Mr Park said he was ‘‘frustrated’’ that the current government had not honoured its pre-election promise to adopt a ban on CSG near the catchment.
He hoped Labor’s recent policy shift would put pressure on the NSW government to follow suit.
‘‘The current government has not been quick enough to demonstrate change on this,’’ Mr Park said.
‘‘We want to try and encourage [them] to adopt this policy; I think the opposition is not just about criticising the government but putting up alternative policies...we need to lead.’’
State Labor’s approval of the policy is a win for anti-CSG campaigners who have been fighting against drilling and mining in the region’s water catchment.
Mr Park said the concerns of the community should not be ignored.

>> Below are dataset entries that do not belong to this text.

-- ==== Sys2Proof/Machine/Timers.lean ====
section
/-! DEFINITION. The rows of the table that say that a time has come: the part runs on to that moment, taking its own
events on the way, and then the event is taken (log 5). A row whose timer does not run changes nothing (log 4). -/

namespace Sys2Proof.Machine

/-- STOP_TIME_EXPIRY (R8). -/
def execStopTimeExpiry (s : State) : Out := s.event (fun s => s.awaitTimer .stop)

/-- TRIGGER_SENT (R48). -/
def execTriggerSent (s : State) : Out := s.event (fun s => s.awaitTimer .triggerSent)

/-- READER_GAP_TIMEOUT (R51). -/
def execReaderGapTimeout (s : State) : Out := s.event (fun s => s.awaitTimer .readerGap)

/-- PULL_TIME_ELAPSED (R136). -/
def execPullTimeElapsed (lane : Lane) (s : State) : Out := s.event (fun s => s.awaitTimer (.pull lane))

/-- ON_TIME_CAP (R138). -/
def execOnTimeCap (lane : Lane) (s : State) : Out := s.event (fun s => s.awaitTimer (.cap lane))

/-- RECOVERY_TIME_ELAPSED (R137). -/
def execRecoveryTimeElapsed (lane : Lane) (s : State) : Out := s.event (fun s => s.awaitTimer (.recovery lane))

/-- TEST_END (R141). -/
def execTestEnd (lane : Lane) (s : State) : Out := s.event (fun s => s.awaitTimer (.testEnd lane))

/-- FRAME_GAP_TIMEOUT (R171). -/
def execFrameGapTimeout (s : State) : Out := s.event (fun s => s.awaitTimer .frameGap)

/-- REPLY_START (R172). -/
def execReplyStart (s : State) : Out := s.event (fun s => s.awaitTimer .quiet)

/-- REPLY_END (R172). -/
def execReplyEnd (s : State) : Out := s.event (fun s => s.awaitTimer .replySent)

/-- The reply to SOFT RESET comes to its end, and the reset takes effect (R166); with no such reply outstanding there is
no reset (log 4). -/
def State.softResetComes (s : State) : State :=
  match s.sli.reply, s.sli.sending with
  | some r, _ => if r.softReset then (s.awaitTimer .quiet).awaitTimer .replySent else s
  | none, some r => if r.softReset then s.awaitTimer .replySent else s
  | none, none => s

/-- SOFT_RESET_EFFECT (R166). -/
def execSoftResetEffect (s : State) : Out := s.event State.softResetComes

/-- CARRIER_PERIOD_START (R131): the present period runs to its end and the next begins. A pending select comes into
force and every drive in HOLD reads its duty (R134). -/
def execCarrierPeriodStart (s : State) : Out :=
  s.event (fun s => s.runOn (carrierPeriod s.carrier.select - s.carrier.phase))

/-- The active portion of the present carrier period ends for a drive in HOLD (R134). A duty whose active portion is
the whole period has no such end. -/
def State.onActivePortionEnd (s : State) (l : Lane) : State :=
  let portion := activePortion (s.drive l).duty s.carrier.select
  if (s.drive l).state = .hold ∧ s.carrier.phase < portion ∧ portion < carrierPeriod s.carrier.select then
    s.runOn (portion - s.carrier.phase)
  else s

/-- ACTIVE_PORTION_END (R134). -/
def execActivePortionEnd (lane : Lane) (s : State) : Out := s.event (fun s => s.onActivePortionEnd lane)

end Sys2Proof.Machine
end

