/-- ACK ATTENTION clears the flags it names and leaves the others; SET MASK makes its parameter the mask; both are taken
in every mode with reply OK, bits 10 to 15 unexamined; an event and an acknowledgement of its flag act in the order
taken; a flag that the mask disables is set and returned by READ STATUS all the same, and ATTN follows flags and
mask. -/
def Obligations.AttentionAcknowledgedAndMasked : Prop :=
  (∀ (s : State) (w : Word), Listening s →
    exec (.ackAttention w) s =
      .next (answered { s with sli := { s.sli with flags := s.sli.flags &&& ~~~(w.truncate 10) } } .ok
        (wordChars ((s.sli.flags &&& ~~~(w.truncate 10)).zeroExtend 16))) ∧
    exec (.setMask w) s = .next (answered { s with sli := { s.sli with mask := w.truncate 10 } } .ok
      (wordChars ((w.truncate 10 : BitVec 10).zeroExtend 16)))) ∧
  (∀ (s : State) (f : Flag) (w : Word), w.getLsbD f.index = true →
    ((s.raise f).acknowledge w).flagSet f = false ∧ ((s.acknowledge w).raise f).flagSet f = true ∧
    (∀ g, g ≠ f → (s.raise f).flagSet g = s.flagSet g)) ∧
  (∀ (s : State) (f : Flag), Running s → s.flagSet f = true → s.sli.mask.getLsbD f.index = true → s.attnLevel = false) ∧
  (∀ s : State, (∀ f : Flag, s.flagSet f = true → s.sli.mask.getLsbD f.index = false) → s.attnLevel = true) ∧
  (∀ (s : State) (f : Flag), (s.raise f).flagSet f = true) ∧
  (∀ s : State, Listening s → ∃ before after : List Byte, before.length = 5 ∧
    exec .readStatus s = .next (answered s .ok (before ++ wordChars (s.sli.flags.zeroExtend 16) ++ after)))

/-- Table 10-3: SET MODE but from SETUP to RUN. SETUP taken in HOLD flushes the table, every live ticket tallied FLUSHED
and the other columns kept, and changes no lane but its committed count; the diverters, still in HOLD, stay so, and the ticket under
the eye, live before, is there no more. -/
def Obligations.SetModeTable : Prop :=
  ∀ s : State, Listening s →
    (s.mode = .setup →
      exec (.setMode 0) s = .next (answered s .ok [0, 0xFF]) ∧
      exec (.setMode 2) s = .next (answered s .state [0, 0xFF])) ∧
    (s.mode = .run →
      exec (.setMode 0) s = .next (answered s .state [1, 0xFF]) ∧
      exec (.setMode 1) s = .next (answered s .ok [1, 0xFF]) ∧
      (s.tt.belt ≠ [] → exec (.setMode 2) s =
        .next (answered { s with mc := { s.mc with mode := .drain } } .ok [2, 0xFF])) ∧
      (s.tt.belt = [] → (∀ l, ¬ Driven s l) → exec (.setMode 2) s =
        .next (answered { s with mc := { s.mc with mode := .setup } } .ok [0, 0xFF]))) ∧
    (s.mode = .drain →
      exec (.setMode 0) s = .next (answered s .state [2, 0xFF]) ∧
      exec (.setMode 1) s = .next (answered { s with mc := { s.mc with mode := .run } } .ok [1, 0xFF]) ∧
      exec (.setMode 2) s = .next (answered s .ok [2, 0xFF])) ∧
    (∀ h, s.mode = .hold h →
      exec (.setMode 1) s = .next (answered s .state [3, h.mode.code]) ∧
      exec (.setMode 2) s = .next (answered s .state [3, h.mode.code]) ∧
      ∃ t, exec (.setMode 0) s = .next t ∧ t.mode = .setup ∧ t.tt.belt = [] ∧ FlushTallied s t ∧
        t.tt.runOffReasons = s.tt.runOffReasons ∧ t.tt.untracked = s.tt.untracked ∧
        (DivertersStill s → ∀ l, ¬ Driven t l) ∧
        (∀ l, t.lane l = { s.lane l with committed := (t.lane l).committed }) ∧
        (CommitmentsKept s → ∀ l, (t.lane l).committed = 0) ∧ t.sli.reply = some { status := .ok, data := [0, 0xFF] } ∧
        t.ind.nextTag = s.ind.nextTag ∧ t.ind.noReadStreak = s.ind.noReadStreak ∧ (UnderEyeLive s → t.ind.underEye = none) ∧
        t.rli = s.rli ∧ t.cat = s.cat ∧ t.geo = s.geo ∧ t.bcu = s.bcu ∧ t.em = s.em ∧
        t.tt.generations = s.tt.generations) ∧
    (∀ code : Byte, 2 < code.toNat →
      exec (.setMode code) s = .next (answered s .badParam [s.mode.code, s.mode.heldCode]))
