/-- Settles O36, by the mode in which the guard opens: RUN and DRAIN enter HOLD, which aborts the strokes. -/
theorem guardEdges : Obligations.GuardEdges := by
  intro s running
  have opening : exec .guardOpening s = .next s.guardOpens := State.event_running running State.guardOpens
  refine ⟨State.event_running running (fun s => { s with mc := { s.mc with guard := .closed } }), fun hold => ?_,
    fun closed => ⟨fun h mode => ?_, fun mode => ?_⟩, fun listening mode opened lane duration low high => ?_⟩
  · obtain ⟨h, mode⟩ := inHold_iff.mp hold
    rw [opening, guardOpens_inHold mode]
    rfl
  · rw [opening, guardOpens_attending closed mode]
    refine ⟨⟨_, rfl, mc_enterHold s.guardOpen h, flagSet_enterHold s.guardOpen h,
      not_driven_enterHold (s := s.guardOpen) running h, ?_⟩, fun still => ?_, fun l driven alone time => ?_⟩
    · have steady := Steady.enterHold s.guardOpen h
      exact ⟨steady.cat, steady.geo, steady.bcu, steady.rli, steady.em, steady.carrier⟩
    · rw [enterHold_still (s := s.guardOpen) still]
      rfl
    · have entered : s.guardOpen.enterHold h = ((s.guardOpen.setMode (.hold h)).raise .holdEntered).aborted l :=
        abortLanes_one driven alone time
      rw [entered, State.aborted, endStroking_eq]
      rfl
  · rw [opening, guardOpens_setup closed mode]
    have ended (l) := endTestStrokes_not_driven (s := s.guardOpen) (l := l)
    have other (l) := endTestStrokes_drive (s := s.guardOpen) (l := l)
    obtain ⟨drives, ends⟩ := endTestStrokes_drives s.guardOpen
    rw [ends] at ended other ⊢
    exact ⟨_, rfl, rfl, ended, other, rfl, rfl, rfl, rfl, rfl, rfl⟩
  · exact testStroke_guardOpen listening mode (l := ⟨lane.toNat - 1, by omega⟩) (by dsimp only; omega) opened
end

section
/-! The reaches of the present count that RESUME finds outstanding (R5, R129): what each is, what taking them leaves of
the part, and that a missed fire leaves none behind. -/

namespace Sys2Proof.Machine

open Sys2Proof.Safety

variable {s : State} {t w : Ticket} {l : Lane}

/-! ### What is outstanding -/

/-- Every outstanding reach is of a kind. -/
structure DueWithin (s : State) (kind : CountReach → Prop) : Prop where
  capture : s.bcu.capture.isSome = true → kind .capture
  holdLimit : s.holdLimitDue = true → kind .holdLimit
  readWindow : ∀ t ∈ s.tt.belt, t.windowDue s.bcu.count = true → kind (.readWindow t.slot)
  fire : ∀ l, s.fireIsDue l = true → kind (.fire l)
  strokeEnd : ∀ l, s.strokeEndIsDue l = true → kind (.strokeEnd l)
  confirmClose : ∀ t, s.nextClose? = some t → kind (.confirmClose t.slot)
  endWindow : ∀ t ∈ s.tt.belt, s.endReached t.slot = true → kind (.endWindow t.slot)

theorem dueWithin_iff {kind : CountReach → Prop} : DueWithin s kind ↔ ∀ r ∈ s.countDue, kind r := by
  unfold State.countDue
  simp only [List.forall_mem_append, List.forall_mem_map, List.mem_filter, and_imp, Option.mem_toList]
  constructor
  · rintro ⟨capture, holdLimit, readWindow, fire, strokeEnd, confirmClose, endWindow⟩
    refine ⟨⟨⟨⟨⟨⟨?_, ?_⟩, readWindow⟩, fun l _ => fire l⟩, fun l _ => strokeEnd l⟩, confirmClose⟩, endWindow⟩
    · split
      · simpa using capture ‹_›
      · simp
    · split
      · simpa using holdLimit ‹_›
      · simp
  · rintro ⟨⟨⟨⟨⟨⟨capture, holdLimit⟩, readWindow⟩, fire⟩, strokeEnd⟩, confirmClose⟩, endWindow⟩
    refine ⟨fun h => ?_, fun h => ?_, readWindow, fun l => fire l (mem_allLanes l),
      fun l => strokeEnd l (mem_allLanes l), confirmClose, endWindow⟩
    · simpa [h] using capture
    · simpa [h] using holdLimit

theorem countDue_eq_nil : s.countDue = [] ↔ DueWithin s (fun _ => False) := by
  rw [dueWithin_iff, List.eq_nil_iff_forall_not_mem]

theorem DueWithin.imp {kind kind' : CountReach → Prop} (due : DueWithin s kind) (h : ∀ r, kind r → kind' r) :
    DueWithin s kind' := dueWithin_iff.mpr (fun r listed => h r (dueWithin_iff.mp due r listed))

theorem dueWithin_of_one {r : CountReach} (h : s.countDue = [r]) : DueWithin s (· = r) :=
  dueWithin_iff.mpr (fun _ listed => List.mem_singleton.mp (h ▸ listed))

/-- With its capture taken into P8, a state whose one reach was the capture has none outstanding. -/
theorem dueWithin_withP8 (due : DueWithin s (· = .capture)) (v : Nat) : DueWithin (s.withP8 v) (fun _ => False) where
  capture := nofun
  holdLimit h := nomatch due.holdLimit h
  readWindow t listed h := nomatch due.readWindow t listed h
  fire l h := nomatch due.fire l h
  strokeEnd l h := nomatch due.strokeEnd l h
  confirmClose t h := nomatch due.confirmClose t h
  endWindow t listed h := nomatch due.endWindow t listed h

theorem holdLimitDue_iff : s.holdLimitDue = true ↔ ∃ k x, s.ind.underEye = some k ∧ s.ticketAt? k = some x ∧
    isReached s.bcu.count (holdLimit x) = true := by
  unfold State.holdLimitDue
  cases under : s.ind.underEye with
  | none => simp
  | some k => cases found : s.ticketAt? k <;> simp [found, State.now]

/-! ### A miss leaves no reach behind (R124) -/

/-- The record of a slot after one ticket's record has been written anew in its own slot. -/
theorem ticketAt?_written (hd : SlotsDistinct s) (live : t ∈ s.tt.belt) (slot : w.slot = t.slot)
    (j : Slot) : (s.modTicket t.slot (fun _ => w)).ticketAt? j =
      if j = t.slot then some w else s.ticketAt? j := by
  have kept : s.modTicket t.slot (fun _ => w) = s.modTicket t.slot (fun u => { w with slot := u.slot }) :=
    modTicket_congr hd live rfl (by rw [← slot])
  rw [kept, State.ticketAt?_modTicket _ _ _ _ (by intro _; rfl)]
  split
  · rename_i e
    rw [e, State.ticketAt?_of_mem hd live, Option.map_some, if_pos rfl, ← slot]
  · rename_i e
    cases found : s.ticketAt? j with
    | none => rfl
    | some x =>
      have other : x.slot ≠ t.slot := fun at_t => e ((State.ticketAt?_some found).2.symm.trans at_t)
      rw [Option.map_some, if_neg other]

/-- A record that a miss writes: RUNNING_OFF in its slot, with its end window ahead. -/
structure RunsOff (s : State) (t w : Ticket) : Prop where
  slot : w.slot = t.slot
  induction : w.induction = t.induction
  state : w.state = .runningOff
  ahead : ∃ b, w.endBounds = some b ∧ isReached s.bcu.count b.2 = false

theorem runsOff_ranOff (ahead : isReached s.bcu.count (endBoundsOf s t).2 = false) (r : Reason) :
    RunsOff s t (ranOff s r t) := ⟨rfl, rfl, rfl, _, rfl, ahead⟩

/-- A fire missed where it was the one reach outstanding leaves none: the ticket has left the queue, its window is
ahead, and nothing else has changed that a reach depends on. -/
theorem countDue_missedAs (hd : SlotsDistinct s) (live : t ∈ s.tt.belt) (off : RunsOff s t w)
    (due : DueWithin s (· = .fire l)) : (s.missedAs l t.slot w).countDue = [] := by
  obtain ⟨slot, induction, state, b, bounds, ahead⟩ := off
  have found : ∀ j, (s.missedAs l t.slot w).ticketAt? j = if j = t.slot then some w else s.ticketAt? j :=
    ticketAt?_written hd live slot
  have record : ∀ v ∈ (s.missedAs l t.slot w).tt.belt, v = w ∨ (v ∈ s.tt.belt ∧ v.slot ≠ t.slot) := by
    intro v listed
    obtain ⟨x, before, rfl⟩ := List.mem_map.mp listed
    split
    · exact .inl rfl
    · exact .inr ⟨before, ‹_›⟩
  have channel : ∀ m, (s.missedAs l t.slot w).channel m =
      if m = l then { s.channel l with armed := none } else s.channel m := fun m => State.channel_modChannel _ l m _
  have count : (s.missedAs l t.slot w).now = s.now := rfl
  refine countDue_eq_nil.mpr ⟨fun h => (nomatch due.capture h), fun h => ?_, fun v listed h => ?_, fun m h => ?_,
    fun m h => ?_, fun v h => ?_, fun v listed h => ?_⟩
  · obtain ⟨k, x, under, at_k, reached⟩ := holdLimitDue_iff.mp h
    have before : s.holdLimitDue = true := by
      rw [found] at at_k
      split at at_k
      · rename_i e
        obtain rfl := Option.some.inj at_k
        refine holdLimitDue_iff.mpr ⟨k, t, under, e ▸ State.ticketAt?_of_mem hd live, ?_⟩
        rwa [holdLimit, ← induction]
      · exact holdLimitDue_iff.mpr ⟨k, x, under, at_k, reached⟩
    exact nomatch due.holdLimit before
  · obtain rfl | ⟨before, -⟩ := record v listed
    · simp [Ticket.windowDue, Ticket.isPending, state] at h
    · exact nomatch due.readWindow v before h
  · unfold State.fireIsDue at h
    rw [channel, count] at h
    by_cases e : m = l
    · rw [if_pos e] at h
      cases h
    · rw [if_neg e] at h
      exact e (CountReach.fire.inj (due.fire m h))
  · have same : ((s.missedAs l t.slot w).channel m).strokeEnd = (s.channel m).strokeEnd := by
      rw [channel]
      split
      · rename_i e; rw [e]
      · rfl
    unfold State.strokeEndIsDue at h
    rw [same, count] at h
    exact nomatch due.strokeEnd m h
  · have closes : v.closeDue s.now = true := List.find?_some h
    obtain rfl | ⟨before, -⟩ := record v (List.mem_of_find?_eq_some h)
    · simp [Ticket.closeDue, state] at closes
    · obtain ⟨x, next⟩ := Option.isSome_iff_exists.mp (List.find?_isSome.mpr ⟨v, before, closes⟩)
      exact nomatch due.confirmClose x next
  · obtain rfl | ⟨before, other⟩ := record v listed
    · have at_w := (found v.slot).trans (if_pos slot)
      rw [endReached_eq_false at_w bounds ahead] at h
      cases h
    · unfold State.endReached at h
      rw [found, if_neg other, count] at h
      exact nomatch due.endWindow v before h

/-! ### What RESUME settles -/

/-- A due fire alone is missed in HOLD, and nothing is left (R129). -/
theorem settle_fire {a : Armed} (running : Running s) (hold : InHold s) (alone : ArmedAlone s l a t)
    (reached : isReached s.bcu.count a.planned = true) (due : s.countDue = [.fire l])
    (ahead : isReached s.bcu.count (endBoundsOf s t).2 = false) : s.settle = s.fireMissed l t := by
  have taken : s.takeReach (.fire l) = s.fireMissed l t := by
    have row := exec_fireDue_hold running hold alone.head alone.notDeferred reached ahead
    rw [attendLane_empty _ l (routeQueue_fireMissed alone.head)] at row
    have event : exec (.fireDue l) s = .next (s.takeReach (.fire l)) :=
      State.event_running running (fun s => s.onFireDue l)
    exact Host.Outcome.next.inj (event.symm.trans row)
  rw [← taken]
  refine settle_of_one due ?_
  rw [taken]
  exact countDue_missedAs alone.slots alone.mem.1 (runsOff_ranOff ahead .missed) (dueWithin_of_one due)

‘‘We are fortunate to have safe, secure drinking water; the community has seen past scares and things going wrong near the catchment and they are aware of the sensitive nature of the water catchment.’’
Resources and Energy Minister Chris Hartcher yesterday slammed the former NSW Labor government’s approach to CSG.
‘‘Under the [former government], coal seam gas exploration licences were approved and renewed with no community awareness or input and with no concern for agricultural or environmental impacts.’’
He said NSW had the toughest regulations nationwide on CSG activity.
“This government has worked meticulously to develop new initiatives to ensure CSG activities are carried out responsibly and with the proper environmental and health safeguards in place,’’ he said.
“In NSW, there are 30 difference pieces of legislation and controls in place to protect water resources, including from any potential impacts of CSG exploration and production.”
Two CSG exploration licences have been granted in the Illawarra, with licence renewals now on hold pending a review.